The Ashtadikpalas who guard the eight directions adorn the corners of the structures

I saw some mongoloid faces too among the carvings. Do these depict the Chinese travellers?

The architectural brilliance and the proportionate design of the Rani ki Vav left me awestruck. The heritage that our ancestors left behind speaks volumes about their technological know-how. Think of how this masterpiece survived centuries of wear and tear.

Just behind the Vav you can visit the Sahastralinga talav which is a medieval artificial water tank commissioned during the Chaulukya rule. The tank used to receive water from a canal of the Saraswati River and had spread of about 5 km with good stone masonry embankments. There were thousand Shivalingas on the edge of the tank. It now lies in a dilapidated condition.

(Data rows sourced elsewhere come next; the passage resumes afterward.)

-- ==== Sys2Proof/Laws/Items.lean ====
section
/-! SUPPORT. What the shared operations of the units' items do once their accesses are served: data is read and written, a
tag answers, and an item goes on. -/

namespace Sys2Proof.Machine

/-! ### LNK -/

/-- An item of LNK that is about to be performed is ACTIVE, without a result, and LNK is ready. -/
theorem lnkItem_some {s : State} {op k : Nat} {i : Item} (h : s.lnkItem op k = some i) :
    s.item k = some i ∧ i.unit = Pg.lnk ∧ i.opcode = op ∧ i.st = .active ∧ i.result = none ∧ s.ready Dm.lnk = true := by
  unfold State.lnkItem at h
  split at h
  · split at h
    · rename_i hc; cases h; exact ⟨‹_›, hc.1, hc.2.1, hc.2.2.1, hc.2.2.2.1, hc.2.2.2.2.2⟩
    · cases h
  · cases h

/-! ### SEC and Palette -/

/-- An item's data is read, and it goes on with it. -/
theorem secIn_reads {s t : State} {i : Item} {a n : Nat} {m : List Byte} {k : State → List Byte → State} (h : s.reads a n m t) :
   s.secIn i a n k = k t m := by
  obtain ⟨os, e, h1, h2⟩ := h
  simp only [State.secIn, h1, h2]

/-- An item's result is written, and it goes on. -/
theorem secOut_writes {s t : State} {i : Item} {a : Nat} {m : List Byte} {k : State → State} (h : s.writes a m t) :
   s.secOut i a m k = k t := by
  obtain ⟨e, h1⟩ := h
  simp only [State.secOut, h1]

/-- A SEC item of a length that its opcode takes is executed. -/
theorem secRun_some {s : State} {op k : Nat} {len} {i : Item} {f : State → Item → State} (h : s.secItem op k = some i) (hl : len = none ∨ len = some i.length) :
   s.secRun op k len f = f s i := by
  simp only [State.secRun, h]
  rw [if_neg]
  rcases hl with rfl | rfl <;> simp

/-- An item that needs the unit key goes on where the part is ENROLLED, healthy and reconstructed. -/
theorem needUnit_ok {s : State} {i rnd k} (h1 : s.sec.otp.life = 3) (h2 : rnd = true → s.sec.healthy = true) (h3 : s.pufOk = true) : s.needUnit i rnd k = k s := by
  simp only [State.needUnit]
  rw [if_neg (by rintro (a | ⟨a, b⟩); (rw [h1] at a; exact absurd a (by decide)); simp [h2 a] at b), if_neg (by simp [h1, h3])]

/-- A key item whose turn it is works on its page. -/
theorem keyItem_turn {s t : State} {op k i b f} (h : s.keyTurn op k i b t) : s.keyItem op k f = f t i b := by
  obtain ⟨h1, h2, h3, h4, h5, h6, h7, h8, h9, h10, h11⟩ := h
  simp only [State.keyItem, h1]
  rw [if_pos (by simp [h2, h3, h4, h5, h7, h8]; exact ⟨h6, by simpa using h9⟩), secIn_reads h10, if_pos h11]

/-! ### Updates -/

/-- An update item's data is read, and it goes on with it. -/
theorem updIn_reads {s t : State} {i : Item} {a n : Nat} {m : List Byte} {k : State → List Byte → State} (h : s.reads a n m t) :
   s.updIn i a n k = k t m := by
  obtain ⟨os, e, h1, h2⟩ := h
  simp only [State.updIn, h1, h2]

/-! ### Tags -/

/-- A tag answers within the tries of an exchange. -/
theorem tagExchange_answered {t : State} {i : Item} {cmd : List Byte} {answers : List UpReply} {n0 data r k} (h : t.answered answers n0 data r) :
  t.tagExchange i cmd answers n0 k = k (t.setTag (fun x => { x with sent := (if n0 = 0 then [] else x.sent) ++ [downFrame cmd] })) data r := by
  obtain ⟨n, last, ⟨h1, h2⟩ | ⟨h1, h2⟩⟩ := h <;> subst h2
  all_goals
    have e : (t.setTag (fun x => { x with sent := (if n0 = 0 then [] else x.sent) ++ [downFrame cmd] })).tagTries = t.tagTries := rfl
    simp only [State.tagExchange, e, h1]

/-- The reader's field stands, or is switched on. -/
theorem fieldOn_for {t v : State} {i foreign k} (h : t.fieldFor foreign = some v) : t.fieldOn i foreign k = k v := by
  unfold State.fieldFor at h
  unfold State.fieldOn
  split at h
  · cases h
  · rw [if_neg ‹_›]
    split at h
    · cases h; rw [if_pos ‹_›]
    · rw [if_neg ‹_›]
      split at h
      · cases h
      · cases h; rw [if_neg ‹_›]

/-- An item's data is read, and it goes on with it. -/
theorem tagSource_reads {s t : State} {i : Item} {n : Nat} {m : List Byte} {k : State → List Byte → State} (h : s.reads i.addrA n m t) :
   s.tagSource i n k = k t m := by
  obtain ⟨os, e, h1, h2⟩ := h
  simp only [State.tagSource, h1, h2]

/-- An item's result is written, and the item ends. -/
theorem tagOut_writes {s t : State} {i : Item} {m : List Byte} {st r wb} (h : s.writes i.addrB m t) :
   s.tagOut i m st r wb = t.tagEnd i st r m.length wb := by
  obtain ⟨e, h1⟩ := h
  simp only [State.tagOut, h1]

end Sys2Proof.Machine
end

Legend has it that the Chaulukya ruler Siddharaj Jaisinh was enamoured by the beauty of Jasma Odan, who belonged to the Odh community of the tank diggers. He proposed marriage to her and when she refused, he got her husband killed. Angered she committed sati by jumping into her husband’s funeral pyre to protect her honour. She cursed the Sahastralinga Tank to run dry and for Siddharaj to die without an heir to his kingdom. As the story goes, the tank remained dry until a low caste Vankar named Jay Vir Maghmaya volunteered to kill himself. The Jasmadevi temple dedicated to Jasma Odan is situated near Sahastralinga Tank.